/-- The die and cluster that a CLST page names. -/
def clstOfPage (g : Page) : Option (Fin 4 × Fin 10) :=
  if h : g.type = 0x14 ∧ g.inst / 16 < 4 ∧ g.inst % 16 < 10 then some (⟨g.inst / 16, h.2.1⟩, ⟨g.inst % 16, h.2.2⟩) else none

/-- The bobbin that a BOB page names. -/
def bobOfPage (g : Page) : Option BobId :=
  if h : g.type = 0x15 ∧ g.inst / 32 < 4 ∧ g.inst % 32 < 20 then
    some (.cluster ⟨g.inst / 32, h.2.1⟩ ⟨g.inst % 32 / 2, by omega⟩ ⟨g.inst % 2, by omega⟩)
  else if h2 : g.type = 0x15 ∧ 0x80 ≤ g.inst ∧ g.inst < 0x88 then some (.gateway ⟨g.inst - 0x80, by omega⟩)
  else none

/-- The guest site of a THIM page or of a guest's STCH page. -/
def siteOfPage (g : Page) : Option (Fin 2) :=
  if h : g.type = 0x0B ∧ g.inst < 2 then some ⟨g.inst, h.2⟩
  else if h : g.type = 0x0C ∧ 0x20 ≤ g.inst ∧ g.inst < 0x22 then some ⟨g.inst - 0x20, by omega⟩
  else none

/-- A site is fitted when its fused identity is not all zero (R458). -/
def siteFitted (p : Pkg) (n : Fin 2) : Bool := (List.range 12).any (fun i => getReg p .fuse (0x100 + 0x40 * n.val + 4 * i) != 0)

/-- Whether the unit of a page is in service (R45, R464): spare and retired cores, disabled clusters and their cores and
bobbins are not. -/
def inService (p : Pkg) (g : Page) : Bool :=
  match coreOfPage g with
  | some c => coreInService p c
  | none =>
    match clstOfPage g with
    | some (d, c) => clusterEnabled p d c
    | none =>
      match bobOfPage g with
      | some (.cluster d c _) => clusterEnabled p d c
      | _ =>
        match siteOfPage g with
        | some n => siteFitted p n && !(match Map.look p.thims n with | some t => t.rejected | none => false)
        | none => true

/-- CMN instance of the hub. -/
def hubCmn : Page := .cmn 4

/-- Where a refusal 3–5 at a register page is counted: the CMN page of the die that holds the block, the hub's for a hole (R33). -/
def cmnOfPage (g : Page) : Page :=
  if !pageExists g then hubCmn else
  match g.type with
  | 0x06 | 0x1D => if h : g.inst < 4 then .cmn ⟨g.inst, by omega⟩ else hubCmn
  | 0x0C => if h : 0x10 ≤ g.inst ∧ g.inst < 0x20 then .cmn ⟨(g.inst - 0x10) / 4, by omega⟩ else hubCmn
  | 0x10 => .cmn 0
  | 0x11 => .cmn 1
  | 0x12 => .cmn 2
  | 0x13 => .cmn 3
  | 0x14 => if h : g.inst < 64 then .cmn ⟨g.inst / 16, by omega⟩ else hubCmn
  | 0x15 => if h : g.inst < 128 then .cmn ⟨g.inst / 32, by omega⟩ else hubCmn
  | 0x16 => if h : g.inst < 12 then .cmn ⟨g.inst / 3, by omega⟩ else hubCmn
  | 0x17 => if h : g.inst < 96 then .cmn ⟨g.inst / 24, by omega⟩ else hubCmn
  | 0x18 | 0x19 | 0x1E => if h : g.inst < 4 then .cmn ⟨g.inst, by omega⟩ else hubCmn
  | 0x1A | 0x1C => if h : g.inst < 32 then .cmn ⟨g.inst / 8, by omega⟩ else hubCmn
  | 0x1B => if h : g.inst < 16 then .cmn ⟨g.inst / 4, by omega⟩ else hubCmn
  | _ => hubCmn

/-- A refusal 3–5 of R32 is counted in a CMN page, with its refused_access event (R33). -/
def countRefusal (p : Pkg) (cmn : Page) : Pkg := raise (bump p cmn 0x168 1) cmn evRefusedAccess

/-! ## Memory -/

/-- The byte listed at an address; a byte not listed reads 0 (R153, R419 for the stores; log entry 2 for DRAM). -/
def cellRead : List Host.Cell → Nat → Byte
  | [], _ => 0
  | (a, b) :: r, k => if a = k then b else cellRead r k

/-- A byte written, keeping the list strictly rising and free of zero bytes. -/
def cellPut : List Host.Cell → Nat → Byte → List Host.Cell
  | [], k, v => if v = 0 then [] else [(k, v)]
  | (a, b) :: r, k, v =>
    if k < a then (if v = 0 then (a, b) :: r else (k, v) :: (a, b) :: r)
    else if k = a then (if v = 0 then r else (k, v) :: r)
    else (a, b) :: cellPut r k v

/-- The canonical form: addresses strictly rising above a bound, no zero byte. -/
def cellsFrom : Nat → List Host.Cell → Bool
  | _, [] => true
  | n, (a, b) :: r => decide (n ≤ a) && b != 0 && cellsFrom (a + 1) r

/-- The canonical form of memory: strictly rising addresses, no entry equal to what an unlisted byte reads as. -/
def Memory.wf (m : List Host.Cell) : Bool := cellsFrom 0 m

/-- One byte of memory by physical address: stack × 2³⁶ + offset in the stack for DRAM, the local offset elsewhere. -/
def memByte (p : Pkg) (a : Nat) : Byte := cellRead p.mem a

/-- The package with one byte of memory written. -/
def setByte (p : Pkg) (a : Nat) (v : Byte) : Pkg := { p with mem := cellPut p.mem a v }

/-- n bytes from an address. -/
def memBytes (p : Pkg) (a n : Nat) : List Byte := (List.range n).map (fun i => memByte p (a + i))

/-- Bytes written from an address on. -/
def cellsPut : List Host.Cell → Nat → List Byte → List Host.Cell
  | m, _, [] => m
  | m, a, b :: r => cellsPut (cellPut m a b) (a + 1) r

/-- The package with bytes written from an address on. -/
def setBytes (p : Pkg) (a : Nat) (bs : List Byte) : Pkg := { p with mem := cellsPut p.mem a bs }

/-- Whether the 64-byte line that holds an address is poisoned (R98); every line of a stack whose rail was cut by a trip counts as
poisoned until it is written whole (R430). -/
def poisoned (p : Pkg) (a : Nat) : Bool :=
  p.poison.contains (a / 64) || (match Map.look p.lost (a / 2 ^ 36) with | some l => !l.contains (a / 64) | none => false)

- TASK TO CARRY OUT -
Please write out the whole of the material exactly.

- REPLY TO THE EXERCISE -
/-- The die and cluster that a CLST page names. -/
def clstOfPage (g : Page) : Option (Fin 4 × Fin 10) :=
  if h : g.type = 0x14 ∧ g.inst / 16 < 4 ∧ g.inst % 16 < 10 then some (⟨g.inst / 16, h.2.1⟩, ⟨g.inst % 16, h.2.2⟩) else none

/-- The bobbin that a BOB page names. -/
def bobOfPage (g : Page) : Option BobId :=
  if h : g.type = 0x15 ∧ g.inst / 32 < 4 ∧ g.inst % 32 < 20 then
    some (.cluster ⟨g.inst / 32, h.2.1⟩ ⟨g.inst % 32 / 2, by omega⟩ ⟨g.inst % 2, by omega⟩)
  else if h2 : g.type = 0x15 ∧ 0x80 ≤ g.inst ∧ g.inst < 0x88 then some (.gateway ⟨g.inst - 0x80, by omega⟩)
  else none

/-- The guest site of a THIM page or of a guest's STCH page. -/
def siteOfPage (g : Page) : Option (Fin 2) :=
  if h : g.type = 0x0B ∧ g.inst < 2 then some ⟨g.inst, h.2⟩
  else if h : g.type = 0x0C ∧ 0x20 ≤ g.inst ∧ g.inst < 0x22 then some ⟨g.inst - 0x20, by omega⟩
  else none

/-- A site is fitted when its fused identity is not all zero (R458). -/
def siteFitted (p : Pkg) (n : Fin 2) : Bool := (List.range 12).any (fun i => getReg p .fuse (0x100 + 0x40 * n.val + 4 * i) != 0)

/-- Whether the unit of a page is in service (R45, R464): spare and retired cores, disabled clusters and their cores and
bobbins are not. -/
def inService (p : Pkg) (g : Page) : Bool :=
  match coreOfPage g with
  | some c => coreInService p c
  | none =>
    match clstOfPage g with
    | some (d, c) => clusterEnabled p d c
    | none =>
      match bobOfPage g with
      | some (.cluster d c _) => clusterEnabled p d c
      | _ =>
        match siteOfPage g with
        | some n => siteFitted p n && !(match Map.look p.thims n with | some t => t.rejected | none => false)
        | none => true

/-- CMN instance of the hub. -/
def hubCmn : Page := .cmn 4

/-- Where a refusal 3–5 at a register page is counted: the CMN page of the die that holds the block, the hub's for a hole (R33). -/
def cmnOfPage (g : Page) : Page :=
  if !pageExists g then hubCmn else
  match g.type with
  | 0x06 | 0x1D => if h : g.inst < 4 then .cmn ⟨g.inst, by omega⟩ else hubCmn
  | 0x0C => if h : 0x10 ≤ g.inst ∧ g.inst < 0x20 then .cmn ⟨(g.inst - 0x10) / 4, by omega⟩ else hubCmn
  | 0x10 => .cmn 0
  | 0x11 => .cmn 1
  | 0x12 => .cmn 2
  | 0x13 => .cmn 3
  | 0x14 => if h : g.inst < 64 then .cmn ⟨g.inst / 16, by omega⟩ else hubCmn
  | 0x15 => if h : g.inst < 128 then .cmn ⟨g.inst / 32, by omega⟩ else hubCmn
  | 0x16 => if h : g.inst < 12 then .cmn ⟨g.inst / 3, by omega⟩ else hubCmn
  | 0x17 => if h : g.inst < 96 then .cmn ⟨g.inst / 24, by omega⟩ else hubCmn
  | 0x18 | 0x19 | 0x1E => if h : g.inst < 4 then .cmn ⟨g.inst, by omega⟩ else hubCmn
  | 0x1A | 0x1C => if h : g.inst < 32 then .cmn ⟨g.inst / 8, by omega⟩ else hubCmn
  | 0x1B => if h : g.inst < 16 then .cmn ⟨g.inst / 4, by omega⟩ else hubCmn
  | _ => hubCmn

/-- A refusal 3–5 of R32 is counted in a CMN page, with its refused_access event (R33). -/
def countRefusal (p : Pkg) (cmn : Page) : Pkg := raise (bump p cmn 0x168 1) cmn evRefusedAccess

/-! ## Memory -/

/-- The byte listed at an address; a byte not listed reads 0 (R153, R419 for the stores; log entry 2 for DRAM). -/
def cellRead : List Host.Cell → Nat → Byte
  | [], _ => 0
  | (a, b) :: r, k => if a = k then b else cellRead r k

/-- A byte written, keeping the list strictly rising and free of zero bytes. -/
def cellPut : List Host.Cell → Nat → Byte → List Host.Cell
  | [], k, v => if v = 0 then [] else [(k, v)]
  | (a, b) :: r, k, v =>
    if k < a then (if v = 0 then (a, b) :: r else (k, v) :: (a, b) :: r)
    else if k = a then (if v = 0 then r else (k, v) :: r)
    else (a, b) :: cellPut r k v

/-- The canonical form: addresses strictly rising above a bound, no zero byte. -/
def cellsFrom : Nat → List Host.Cell → Bool
  | _, [] => true
  | n, (a, b) :: r => decide (n ≤ a) && b != 0 && cellsFrom (a + 1) r

/-- The canonical form of memory: strictly rising addresses, no entry equal to what an unlisted byte reads as. -/
def Memory.wf (m : List Host.Cell) : Bool := cellsFrom 0 m

/-- One byte of memory by physical address: stack × 2³⁶ + offset in the stack for DRAM, the local offset elsewhere. -/
def memByte (p : Pkg) (a : Nat) : Byte := cellRead p.mem a

/-- The package with one byte of memory written. -/
def setByte (p : Pkg) (a : Nat) (v : Byte) : Pkg := { p with mem := cellPut p.mem a v }

/-- n bytes from an address. -/
def memBytes (p : Pkg) (a n : Nat) : List Byte := (List.range n).map (fun i => memByte p (a + i))

/-- Bytes written from an address on. -/
def cellsPut : List Host.Cell → Nat → List Byte → List Host.Cell
  | m, _, [] => m
  | m, a, b :: r => cellsPut (cellPut m a b) (a + 1) r

/-- The package with bytes written from an address on. -/
def setBytes (p : Pkg) (a : Nat) (bs : List Byte) : Pkg := { p with mem := cellsPut p.mem a bs }

/-- Whether the 64-byte line that holds an address is poisoned (R98); every line of a stack whose rail was cut by a trip counts as
poisoned until it is written whole (R430). -/
def poisoned (p : Pkg) (a : Nat) : Bool :=
  p.poison.contains (a / 64) || (match Map.look p.lost (a / 2 ^ 36) with | some l => !l.contains (a / 64) | none => false)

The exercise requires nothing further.